(Dataset entries)
******

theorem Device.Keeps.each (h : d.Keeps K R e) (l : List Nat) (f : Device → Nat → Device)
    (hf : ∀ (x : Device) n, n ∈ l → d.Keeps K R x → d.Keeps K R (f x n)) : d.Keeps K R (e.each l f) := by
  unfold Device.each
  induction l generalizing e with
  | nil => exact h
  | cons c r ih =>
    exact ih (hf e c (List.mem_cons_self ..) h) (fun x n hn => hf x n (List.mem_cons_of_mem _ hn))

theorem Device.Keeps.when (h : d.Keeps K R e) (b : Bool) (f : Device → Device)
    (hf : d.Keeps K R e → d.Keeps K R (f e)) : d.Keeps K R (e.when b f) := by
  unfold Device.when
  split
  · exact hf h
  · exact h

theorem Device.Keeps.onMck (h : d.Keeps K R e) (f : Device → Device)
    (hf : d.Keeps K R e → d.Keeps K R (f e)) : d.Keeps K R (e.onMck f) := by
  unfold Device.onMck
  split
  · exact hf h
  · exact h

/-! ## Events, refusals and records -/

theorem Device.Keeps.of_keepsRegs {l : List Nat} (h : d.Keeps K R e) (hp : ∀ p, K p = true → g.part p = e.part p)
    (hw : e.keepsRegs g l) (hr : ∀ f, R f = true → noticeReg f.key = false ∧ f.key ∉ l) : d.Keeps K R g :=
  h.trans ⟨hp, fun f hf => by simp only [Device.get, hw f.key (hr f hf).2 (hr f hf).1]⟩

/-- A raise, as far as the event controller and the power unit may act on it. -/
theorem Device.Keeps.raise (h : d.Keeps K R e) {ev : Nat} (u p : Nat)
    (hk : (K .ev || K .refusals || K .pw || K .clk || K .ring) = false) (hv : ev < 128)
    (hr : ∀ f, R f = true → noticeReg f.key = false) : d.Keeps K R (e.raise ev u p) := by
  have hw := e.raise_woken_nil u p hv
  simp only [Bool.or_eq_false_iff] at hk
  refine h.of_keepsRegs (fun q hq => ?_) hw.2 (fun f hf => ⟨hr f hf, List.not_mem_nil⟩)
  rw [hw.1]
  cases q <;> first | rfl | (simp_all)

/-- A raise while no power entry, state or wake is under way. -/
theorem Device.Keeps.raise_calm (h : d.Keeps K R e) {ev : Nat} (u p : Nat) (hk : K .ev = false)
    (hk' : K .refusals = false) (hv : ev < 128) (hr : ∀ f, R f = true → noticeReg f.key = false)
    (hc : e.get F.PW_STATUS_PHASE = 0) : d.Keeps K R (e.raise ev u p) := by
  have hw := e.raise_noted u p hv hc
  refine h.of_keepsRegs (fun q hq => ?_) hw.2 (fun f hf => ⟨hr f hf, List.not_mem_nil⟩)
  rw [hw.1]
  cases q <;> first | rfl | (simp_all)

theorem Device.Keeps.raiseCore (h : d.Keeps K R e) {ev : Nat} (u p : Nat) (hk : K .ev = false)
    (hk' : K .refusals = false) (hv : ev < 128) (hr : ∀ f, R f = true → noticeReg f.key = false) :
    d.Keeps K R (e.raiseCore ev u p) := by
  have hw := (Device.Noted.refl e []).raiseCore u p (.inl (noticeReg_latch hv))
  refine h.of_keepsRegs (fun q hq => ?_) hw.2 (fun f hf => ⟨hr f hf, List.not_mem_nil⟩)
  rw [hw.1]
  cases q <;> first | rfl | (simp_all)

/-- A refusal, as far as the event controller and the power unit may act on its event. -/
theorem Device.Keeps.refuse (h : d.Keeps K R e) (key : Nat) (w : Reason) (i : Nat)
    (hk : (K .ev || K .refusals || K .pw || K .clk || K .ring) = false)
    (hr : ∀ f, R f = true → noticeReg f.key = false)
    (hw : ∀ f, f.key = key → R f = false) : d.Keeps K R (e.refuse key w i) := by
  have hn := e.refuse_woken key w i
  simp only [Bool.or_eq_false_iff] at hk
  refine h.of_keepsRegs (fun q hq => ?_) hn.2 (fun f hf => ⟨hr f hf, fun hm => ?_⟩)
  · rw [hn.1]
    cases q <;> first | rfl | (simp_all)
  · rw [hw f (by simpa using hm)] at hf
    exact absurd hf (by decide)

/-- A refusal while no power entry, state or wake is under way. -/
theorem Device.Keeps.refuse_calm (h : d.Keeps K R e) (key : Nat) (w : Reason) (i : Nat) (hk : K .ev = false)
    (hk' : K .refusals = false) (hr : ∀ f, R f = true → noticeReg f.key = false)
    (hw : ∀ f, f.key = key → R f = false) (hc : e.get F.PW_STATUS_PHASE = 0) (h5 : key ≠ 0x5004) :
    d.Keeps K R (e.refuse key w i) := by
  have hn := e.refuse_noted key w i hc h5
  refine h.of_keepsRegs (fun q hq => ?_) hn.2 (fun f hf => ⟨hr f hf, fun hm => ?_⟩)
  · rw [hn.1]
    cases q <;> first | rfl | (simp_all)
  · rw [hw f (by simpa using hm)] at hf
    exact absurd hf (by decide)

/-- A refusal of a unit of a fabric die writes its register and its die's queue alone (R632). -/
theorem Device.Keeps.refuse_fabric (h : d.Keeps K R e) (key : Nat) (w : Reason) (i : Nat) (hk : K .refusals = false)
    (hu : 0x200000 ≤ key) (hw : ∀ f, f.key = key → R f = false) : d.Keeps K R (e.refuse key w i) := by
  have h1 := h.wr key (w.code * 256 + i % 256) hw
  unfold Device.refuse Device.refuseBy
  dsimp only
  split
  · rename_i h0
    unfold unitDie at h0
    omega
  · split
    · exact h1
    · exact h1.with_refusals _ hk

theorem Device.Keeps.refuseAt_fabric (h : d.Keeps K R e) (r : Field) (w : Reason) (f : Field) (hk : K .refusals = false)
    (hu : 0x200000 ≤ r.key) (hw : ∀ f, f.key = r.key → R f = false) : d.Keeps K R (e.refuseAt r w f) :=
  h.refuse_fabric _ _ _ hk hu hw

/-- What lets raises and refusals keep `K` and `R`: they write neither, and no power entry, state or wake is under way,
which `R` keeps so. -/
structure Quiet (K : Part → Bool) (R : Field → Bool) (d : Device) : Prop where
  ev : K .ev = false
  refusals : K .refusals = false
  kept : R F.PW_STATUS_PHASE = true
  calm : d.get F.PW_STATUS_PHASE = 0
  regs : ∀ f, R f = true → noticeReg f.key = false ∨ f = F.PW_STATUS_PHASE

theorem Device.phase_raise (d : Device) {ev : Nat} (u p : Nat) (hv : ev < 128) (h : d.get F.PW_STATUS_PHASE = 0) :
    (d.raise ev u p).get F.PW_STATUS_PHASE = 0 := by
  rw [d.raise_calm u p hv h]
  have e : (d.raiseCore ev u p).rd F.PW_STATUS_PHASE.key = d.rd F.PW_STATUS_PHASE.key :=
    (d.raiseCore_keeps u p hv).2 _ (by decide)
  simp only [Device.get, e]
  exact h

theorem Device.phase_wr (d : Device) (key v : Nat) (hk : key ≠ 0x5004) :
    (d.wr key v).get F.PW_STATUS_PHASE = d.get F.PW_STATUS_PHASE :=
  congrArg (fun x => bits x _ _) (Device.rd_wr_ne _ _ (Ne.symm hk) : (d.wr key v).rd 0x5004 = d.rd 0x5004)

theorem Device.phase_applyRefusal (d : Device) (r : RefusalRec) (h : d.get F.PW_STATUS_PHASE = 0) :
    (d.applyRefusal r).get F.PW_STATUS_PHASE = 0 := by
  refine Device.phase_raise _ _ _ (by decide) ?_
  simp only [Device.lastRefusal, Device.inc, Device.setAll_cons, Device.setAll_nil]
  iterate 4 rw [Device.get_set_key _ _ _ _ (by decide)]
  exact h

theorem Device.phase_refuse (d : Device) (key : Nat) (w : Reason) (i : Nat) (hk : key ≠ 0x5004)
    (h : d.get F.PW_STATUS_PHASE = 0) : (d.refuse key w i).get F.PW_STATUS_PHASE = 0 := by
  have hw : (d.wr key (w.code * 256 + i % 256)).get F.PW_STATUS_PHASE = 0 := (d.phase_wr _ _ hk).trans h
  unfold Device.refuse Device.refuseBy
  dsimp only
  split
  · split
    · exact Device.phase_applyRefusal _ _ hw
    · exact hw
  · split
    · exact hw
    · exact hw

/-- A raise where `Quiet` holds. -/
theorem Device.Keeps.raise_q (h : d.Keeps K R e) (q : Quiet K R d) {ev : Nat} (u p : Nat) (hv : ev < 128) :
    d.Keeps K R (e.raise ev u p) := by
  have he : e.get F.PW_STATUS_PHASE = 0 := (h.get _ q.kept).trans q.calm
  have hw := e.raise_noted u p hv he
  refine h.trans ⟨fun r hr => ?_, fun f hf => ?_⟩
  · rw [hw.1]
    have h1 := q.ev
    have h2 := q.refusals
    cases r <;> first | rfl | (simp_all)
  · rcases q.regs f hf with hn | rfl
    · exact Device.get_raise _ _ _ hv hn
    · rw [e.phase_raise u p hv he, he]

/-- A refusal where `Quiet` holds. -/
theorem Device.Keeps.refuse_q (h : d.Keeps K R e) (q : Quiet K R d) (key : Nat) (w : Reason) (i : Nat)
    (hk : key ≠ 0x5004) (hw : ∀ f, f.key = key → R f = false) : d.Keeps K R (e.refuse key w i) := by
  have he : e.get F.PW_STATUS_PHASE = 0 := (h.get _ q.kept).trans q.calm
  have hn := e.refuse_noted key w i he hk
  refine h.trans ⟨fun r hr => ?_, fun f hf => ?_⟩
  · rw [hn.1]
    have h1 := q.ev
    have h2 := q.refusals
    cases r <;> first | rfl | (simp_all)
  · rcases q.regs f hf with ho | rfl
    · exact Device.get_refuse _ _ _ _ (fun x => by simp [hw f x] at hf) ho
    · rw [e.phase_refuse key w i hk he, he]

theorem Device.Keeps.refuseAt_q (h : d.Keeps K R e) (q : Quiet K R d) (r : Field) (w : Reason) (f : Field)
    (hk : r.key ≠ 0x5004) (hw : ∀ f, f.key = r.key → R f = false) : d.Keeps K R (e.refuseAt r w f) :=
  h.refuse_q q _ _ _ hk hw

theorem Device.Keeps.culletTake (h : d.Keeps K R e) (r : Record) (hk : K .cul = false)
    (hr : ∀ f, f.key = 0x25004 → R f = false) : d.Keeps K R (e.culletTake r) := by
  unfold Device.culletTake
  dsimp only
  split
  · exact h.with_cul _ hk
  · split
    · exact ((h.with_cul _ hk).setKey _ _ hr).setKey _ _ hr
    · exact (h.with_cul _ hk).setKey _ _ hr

******

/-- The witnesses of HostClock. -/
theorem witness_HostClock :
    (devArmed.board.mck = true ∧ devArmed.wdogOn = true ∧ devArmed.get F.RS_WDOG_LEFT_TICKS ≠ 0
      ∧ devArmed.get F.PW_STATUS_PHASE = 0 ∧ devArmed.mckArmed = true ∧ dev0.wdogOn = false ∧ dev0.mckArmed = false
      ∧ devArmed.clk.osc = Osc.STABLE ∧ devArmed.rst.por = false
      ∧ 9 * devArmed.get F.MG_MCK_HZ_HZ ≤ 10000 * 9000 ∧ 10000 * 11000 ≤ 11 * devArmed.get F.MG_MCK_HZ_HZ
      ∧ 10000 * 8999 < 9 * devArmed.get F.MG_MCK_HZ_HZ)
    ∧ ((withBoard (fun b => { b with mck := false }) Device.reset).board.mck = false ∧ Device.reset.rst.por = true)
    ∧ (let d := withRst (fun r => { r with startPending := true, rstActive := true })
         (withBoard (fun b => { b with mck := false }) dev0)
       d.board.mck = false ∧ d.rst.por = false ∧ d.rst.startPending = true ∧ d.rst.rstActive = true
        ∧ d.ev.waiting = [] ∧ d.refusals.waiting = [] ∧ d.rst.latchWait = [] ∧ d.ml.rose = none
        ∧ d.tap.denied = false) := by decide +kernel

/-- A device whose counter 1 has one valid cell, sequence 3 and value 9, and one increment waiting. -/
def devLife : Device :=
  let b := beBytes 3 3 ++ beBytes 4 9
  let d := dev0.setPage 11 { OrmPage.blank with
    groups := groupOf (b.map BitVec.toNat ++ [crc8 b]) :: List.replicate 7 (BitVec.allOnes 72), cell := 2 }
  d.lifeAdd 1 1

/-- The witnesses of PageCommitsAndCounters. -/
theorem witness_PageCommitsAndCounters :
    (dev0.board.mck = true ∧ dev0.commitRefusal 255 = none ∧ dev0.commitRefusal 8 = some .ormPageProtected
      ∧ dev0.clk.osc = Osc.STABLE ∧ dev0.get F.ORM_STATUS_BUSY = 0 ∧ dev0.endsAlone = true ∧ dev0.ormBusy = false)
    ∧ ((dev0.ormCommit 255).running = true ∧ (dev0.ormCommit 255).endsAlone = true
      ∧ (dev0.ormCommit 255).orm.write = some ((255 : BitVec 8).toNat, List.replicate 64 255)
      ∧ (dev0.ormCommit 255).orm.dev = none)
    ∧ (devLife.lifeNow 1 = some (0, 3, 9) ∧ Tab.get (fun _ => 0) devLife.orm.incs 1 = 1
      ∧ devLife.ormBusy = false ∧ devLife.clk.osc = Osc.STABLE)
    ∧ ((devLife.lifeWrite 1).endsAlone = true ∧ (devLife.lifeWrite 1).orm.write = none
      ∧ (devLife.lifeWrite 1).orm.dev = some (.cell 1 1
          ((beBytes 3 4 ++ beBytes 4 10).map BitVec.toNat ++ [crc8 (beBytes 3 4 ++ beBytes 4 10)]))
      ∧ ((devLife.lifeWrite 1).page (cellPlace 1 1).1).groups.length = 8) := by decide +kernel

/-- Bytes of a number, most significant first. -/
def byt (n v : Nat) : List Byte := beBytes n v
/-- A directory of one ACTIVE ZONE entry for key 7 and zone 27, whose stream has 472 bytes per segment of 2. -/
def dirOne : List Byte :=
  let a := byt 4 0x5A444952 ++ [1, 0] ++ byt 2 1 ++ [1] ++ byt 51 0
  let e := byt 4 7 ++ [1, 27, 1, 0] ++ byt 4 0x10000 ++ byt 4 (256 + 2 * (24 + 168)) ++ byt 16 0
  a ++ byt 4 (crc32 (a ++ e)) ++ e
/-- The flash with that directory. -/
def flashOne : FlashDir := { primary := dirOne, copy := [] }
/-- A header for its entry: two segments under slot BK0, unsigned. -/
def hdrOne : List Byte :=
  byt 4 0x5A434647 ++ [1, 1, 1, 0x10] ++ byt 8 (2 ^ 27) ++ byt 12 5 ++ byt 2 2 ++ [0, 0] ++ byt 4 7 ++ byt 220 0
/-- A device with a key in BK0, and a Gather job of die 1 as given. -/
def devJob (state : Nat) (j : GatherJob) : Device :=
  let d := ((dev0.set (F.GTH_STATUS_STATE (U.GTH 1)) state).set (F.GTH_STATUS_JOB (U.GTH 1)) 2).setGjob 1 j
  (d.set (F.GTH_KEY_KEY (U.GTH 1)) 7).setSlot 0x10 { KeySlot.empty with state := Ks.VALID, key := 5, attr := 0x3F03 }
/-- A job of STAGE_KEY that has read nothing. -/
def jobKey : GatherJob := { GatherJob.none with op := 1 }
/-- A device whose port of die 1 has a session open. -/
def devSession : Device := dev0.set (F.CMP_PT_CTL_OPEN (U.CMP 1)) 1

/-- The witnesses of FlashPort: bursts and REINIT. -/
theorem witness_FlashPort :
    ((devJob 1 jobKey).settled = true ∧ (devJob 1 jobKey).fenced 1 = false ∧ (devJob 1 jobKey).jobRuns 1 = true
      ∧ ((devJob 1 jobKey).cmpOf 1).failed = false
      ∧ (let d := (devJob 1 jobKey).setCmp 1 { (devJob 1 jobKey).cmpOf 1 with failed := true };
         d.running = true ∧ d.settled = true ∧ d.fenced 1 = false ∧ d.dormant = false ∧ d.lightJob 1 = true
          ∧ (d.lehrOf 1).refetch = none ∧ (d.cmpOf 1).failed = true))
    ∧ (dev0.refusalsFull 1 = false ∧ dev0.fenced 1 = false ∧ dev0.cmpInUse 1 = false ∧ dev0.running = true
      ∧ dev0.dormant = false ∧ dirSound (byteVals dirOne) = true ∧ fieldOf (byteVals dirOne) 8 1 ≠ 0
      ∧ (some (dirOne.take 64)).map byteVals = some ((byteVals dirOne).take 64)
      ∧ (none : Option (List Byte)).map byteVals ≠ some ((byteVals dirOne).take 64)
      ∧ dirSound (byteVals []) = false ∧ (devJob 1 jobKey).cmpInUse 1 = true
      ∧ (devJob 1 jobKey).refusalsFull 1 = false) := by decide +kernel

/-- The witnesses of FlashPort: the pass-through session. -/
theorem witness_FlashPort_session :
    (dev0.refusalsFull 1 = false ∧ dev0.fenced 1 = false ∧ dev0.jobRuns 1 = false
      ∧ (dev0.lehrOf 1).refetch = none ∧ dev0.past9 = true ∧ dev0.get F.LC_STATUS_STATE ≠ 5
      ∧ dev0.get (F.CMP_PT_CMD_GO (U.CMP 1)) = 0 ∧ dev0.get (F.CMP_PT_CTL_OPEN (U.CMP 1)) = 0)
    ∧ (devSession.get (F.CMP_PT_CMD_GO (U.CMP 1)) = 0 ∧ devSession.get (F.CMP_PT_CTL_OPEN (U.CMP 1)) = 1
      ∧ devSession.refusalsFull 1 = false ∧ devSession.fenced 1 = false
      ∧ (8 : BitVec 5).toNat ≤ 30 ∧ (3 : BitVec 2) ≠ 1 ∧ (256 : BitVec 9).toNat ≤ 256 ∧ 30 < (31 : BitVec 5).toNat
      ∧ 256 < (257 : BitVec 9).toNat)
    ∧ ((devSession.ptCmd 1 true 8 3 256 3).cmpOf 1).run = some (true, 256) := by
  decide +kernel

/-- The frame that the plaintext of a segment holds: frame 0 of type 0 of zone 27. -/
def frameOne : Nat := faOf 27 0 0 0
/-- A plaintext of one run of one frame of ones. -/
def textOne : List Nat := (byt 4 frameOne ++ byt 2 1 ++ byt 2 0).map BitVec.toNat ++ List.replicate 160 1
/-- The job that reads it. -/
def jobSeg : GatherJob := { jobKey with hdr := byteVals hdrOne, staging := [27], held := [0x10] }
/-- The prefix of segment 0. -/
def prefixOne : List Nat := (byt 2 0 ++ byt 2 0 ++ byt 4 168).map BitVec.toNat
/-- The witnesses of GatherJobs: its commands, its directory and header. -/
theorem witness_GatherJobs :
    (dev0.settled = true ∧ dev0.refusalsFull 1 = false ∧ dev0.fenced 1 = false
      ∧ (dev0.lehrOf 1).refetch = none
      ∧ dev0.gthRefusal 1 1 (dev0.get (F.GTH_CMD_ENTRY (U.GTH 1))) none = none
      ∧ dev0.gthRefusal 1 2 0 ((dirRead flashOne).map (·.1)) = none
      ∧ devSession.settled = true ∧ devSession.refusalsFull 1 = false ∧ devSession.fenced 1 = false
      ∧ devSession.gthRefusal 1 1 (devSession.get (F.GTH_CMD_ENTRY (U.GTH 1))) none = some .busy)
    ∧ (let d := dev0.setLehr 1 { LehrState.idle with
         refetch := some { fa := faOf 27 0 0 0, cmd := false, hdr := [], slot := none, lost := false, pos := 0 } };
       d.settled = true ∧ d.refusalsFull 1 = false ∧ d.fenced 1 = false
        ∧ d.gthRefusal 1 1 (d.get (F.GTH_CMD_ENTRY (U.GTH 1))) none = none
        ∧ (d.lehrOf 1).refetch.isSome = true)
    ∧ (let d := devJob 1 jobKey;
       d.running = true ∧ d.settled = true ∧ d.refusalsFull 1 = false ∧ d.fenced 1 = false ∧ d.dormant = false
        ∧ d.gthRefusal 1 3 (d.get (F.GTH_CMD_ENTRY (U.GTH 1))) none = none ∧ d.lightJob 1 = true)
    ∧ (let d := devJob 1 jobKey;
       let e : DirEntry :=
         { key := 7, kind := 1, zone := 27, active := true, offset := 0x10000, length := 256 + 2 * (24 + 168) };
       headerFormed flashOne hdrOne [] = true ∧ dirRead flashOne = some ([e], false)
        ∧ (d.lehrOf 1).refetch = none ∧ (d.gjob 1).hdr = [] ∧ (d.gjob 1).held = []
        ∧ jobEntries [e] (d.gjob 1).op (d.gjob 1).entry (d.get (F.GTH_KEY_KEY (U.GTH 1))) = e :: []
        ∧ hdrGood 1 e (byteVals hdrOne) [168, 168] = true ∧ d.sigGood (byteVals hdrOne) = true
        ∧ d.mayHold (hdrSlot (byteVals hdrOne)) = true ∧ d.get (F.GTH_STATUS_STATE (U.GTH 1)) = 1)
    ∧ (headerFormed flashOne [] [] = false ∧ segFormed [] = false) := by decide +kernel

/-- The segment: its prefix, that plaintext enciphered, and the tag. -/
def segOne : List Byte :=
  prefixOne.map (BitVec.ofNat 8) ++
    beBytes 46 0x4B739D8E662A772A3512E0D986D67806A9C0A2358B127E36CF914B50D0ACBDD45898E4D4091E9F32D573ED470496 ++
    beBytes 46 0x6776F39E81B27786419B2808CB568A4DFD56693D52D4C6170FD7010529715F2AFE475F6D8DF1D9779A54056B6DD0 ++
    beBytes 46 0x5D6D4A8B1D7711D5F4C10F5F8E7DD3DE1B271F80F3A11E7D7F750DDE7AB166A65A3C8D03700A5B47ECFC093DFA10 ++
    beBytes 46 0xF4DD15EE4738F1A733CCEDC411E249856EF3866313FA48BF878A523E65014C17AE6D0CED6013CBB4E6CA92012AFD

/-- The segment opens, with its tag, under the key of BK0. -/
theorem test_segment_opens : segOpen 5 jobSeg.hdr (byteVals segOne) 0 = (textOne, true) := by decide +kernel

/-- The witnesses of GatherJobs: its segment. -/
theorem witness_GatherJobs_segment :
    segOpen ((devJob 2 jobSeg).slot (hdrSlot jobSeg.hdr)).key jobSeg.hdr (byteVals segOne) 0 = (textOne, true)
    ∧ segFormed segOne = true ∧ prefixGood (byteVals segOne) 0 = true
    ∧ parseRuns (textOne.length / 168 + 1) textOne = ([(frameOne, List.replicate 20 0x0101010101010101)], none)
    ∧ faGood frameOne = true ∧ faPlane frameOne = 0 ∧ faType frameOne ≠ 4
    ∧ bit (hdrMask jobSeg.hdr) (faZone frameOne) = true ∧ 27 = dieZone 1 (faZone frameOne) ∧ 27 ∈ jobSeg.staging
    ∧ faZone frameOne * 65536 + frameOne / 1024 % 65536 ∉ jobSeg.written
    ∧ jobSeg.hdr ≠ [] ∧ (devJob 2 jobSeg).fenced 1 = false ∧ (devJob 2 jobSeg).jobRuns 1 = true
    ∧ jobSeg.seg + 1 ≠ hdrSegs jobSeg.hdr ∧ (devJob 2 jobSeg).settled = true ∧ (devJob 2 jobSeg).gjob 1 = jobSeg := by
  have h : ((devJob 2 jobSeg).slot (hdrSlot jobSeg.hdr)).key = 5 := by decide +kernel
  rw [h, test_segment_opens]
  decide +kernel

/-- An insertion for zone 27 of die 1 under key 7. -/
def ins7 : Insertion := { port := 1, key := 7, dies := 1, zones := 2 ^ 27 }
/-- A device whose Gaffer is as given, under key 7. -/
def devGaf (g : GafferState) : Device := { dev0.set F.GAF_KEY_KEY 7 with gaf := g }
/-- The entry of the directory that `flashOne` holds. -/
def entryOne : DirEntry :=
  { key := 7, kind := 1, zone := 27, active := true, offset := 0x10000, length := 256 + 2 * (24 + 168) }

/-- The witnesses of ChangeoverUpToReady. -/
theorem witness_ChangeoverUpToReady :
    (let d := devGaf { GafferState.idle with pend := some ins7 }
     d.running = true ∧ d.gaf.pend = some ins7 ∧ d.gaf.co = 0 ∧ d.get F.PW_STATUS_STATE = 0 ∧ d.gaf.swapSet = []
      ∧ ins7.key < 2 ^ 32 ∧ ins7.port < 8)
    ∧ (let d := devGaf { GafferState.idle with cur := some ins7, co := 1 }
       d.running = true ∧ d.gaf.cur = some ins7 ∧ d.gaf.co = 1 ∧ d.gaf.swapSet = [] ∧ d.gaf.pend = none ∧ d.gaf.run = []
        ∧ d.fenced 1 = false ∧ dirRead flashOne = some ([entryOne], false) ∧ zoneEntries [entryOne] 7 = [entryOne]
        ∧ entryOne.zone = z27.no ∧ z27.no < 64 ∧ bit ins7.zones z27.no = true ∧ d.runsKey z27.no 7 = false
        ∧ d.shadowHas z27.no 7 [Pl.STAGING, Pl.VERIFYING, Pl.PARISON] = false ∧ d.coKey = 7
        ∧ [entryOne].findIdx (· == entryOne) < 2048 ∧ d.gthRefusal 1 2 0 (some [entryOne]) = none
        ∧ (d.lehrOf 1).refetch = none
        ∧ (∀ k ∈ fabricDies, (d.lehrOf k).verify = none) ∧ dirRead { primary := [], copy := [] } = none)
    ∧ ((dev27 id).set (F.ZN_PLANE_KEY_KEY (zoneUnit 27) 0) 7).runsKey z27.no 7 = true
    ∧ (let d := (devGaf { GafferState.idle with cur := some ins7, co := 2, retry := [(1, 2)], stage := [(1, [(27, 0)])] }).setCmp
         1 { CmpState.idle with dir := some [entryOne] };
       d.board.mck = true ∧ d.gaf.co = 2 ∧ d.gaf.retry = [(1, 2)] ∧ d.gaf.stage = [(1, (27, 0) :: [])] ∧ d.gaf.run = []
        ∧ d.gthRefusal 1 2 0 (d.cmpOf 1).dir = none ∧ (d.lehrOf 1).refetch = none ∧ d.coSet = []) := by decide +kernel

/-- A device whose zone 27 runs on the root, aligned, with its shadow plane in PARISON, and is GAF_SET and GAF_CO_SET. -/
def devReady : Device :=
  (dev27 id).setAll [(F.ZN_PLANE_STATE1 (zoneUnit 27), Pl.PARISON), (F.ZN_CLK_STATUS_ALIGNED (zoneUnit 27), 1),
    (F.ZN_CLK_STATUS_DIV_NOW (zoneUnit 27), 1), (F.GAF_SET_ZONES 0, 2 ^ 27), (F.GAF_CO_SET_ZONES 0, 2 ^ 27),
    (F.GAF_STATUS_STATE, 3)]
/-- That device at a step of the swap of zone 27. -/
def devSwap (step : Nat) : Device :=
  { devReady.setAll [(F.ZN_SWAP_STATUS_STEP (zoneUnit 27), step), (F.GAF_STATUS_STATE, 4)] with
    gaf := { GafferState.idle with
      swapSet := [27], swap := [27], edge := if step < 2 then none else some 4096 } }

******

■ WORK INSTRUCTION ■
Of all the entries above, repeat only the lines from the line that has "theorem Device.Keeps.raise_calm (h" to the line that has "theorem Device.Keeps.raiseCore (h", both lines included, exactly.

■ THE COMPLETED TASK ■
theorem Device.Keeps.raise_calm (h : d.Keeps K R e) {ev : Nat} (u p : Nat) (hk : K .ev = false)
    (hk' : K .refusals = false) (hv : ev < 128) (hr : ∀ f, R f = true → noticeReg f.key = false)
    (hc : e.get F.PW_STATUS_PHASE = 0) : d.Keeps K R (e.raise ev u p) := by
  have hw := e.raise_noted u p hv hc
  refine h.of_keepsRegs (fun q hq => ?_) hw.2 (fun f hf => ⟨hr f hf, List.not_mem_nil⟩)
  rw [hw.1]
  cases q <;> first | rfl | (simp_all)

theorem Device.Keeps.raiseCore (h : d.Keeps K R e) {ev : Nat} (u p : Nat) (hk : K .ev = false)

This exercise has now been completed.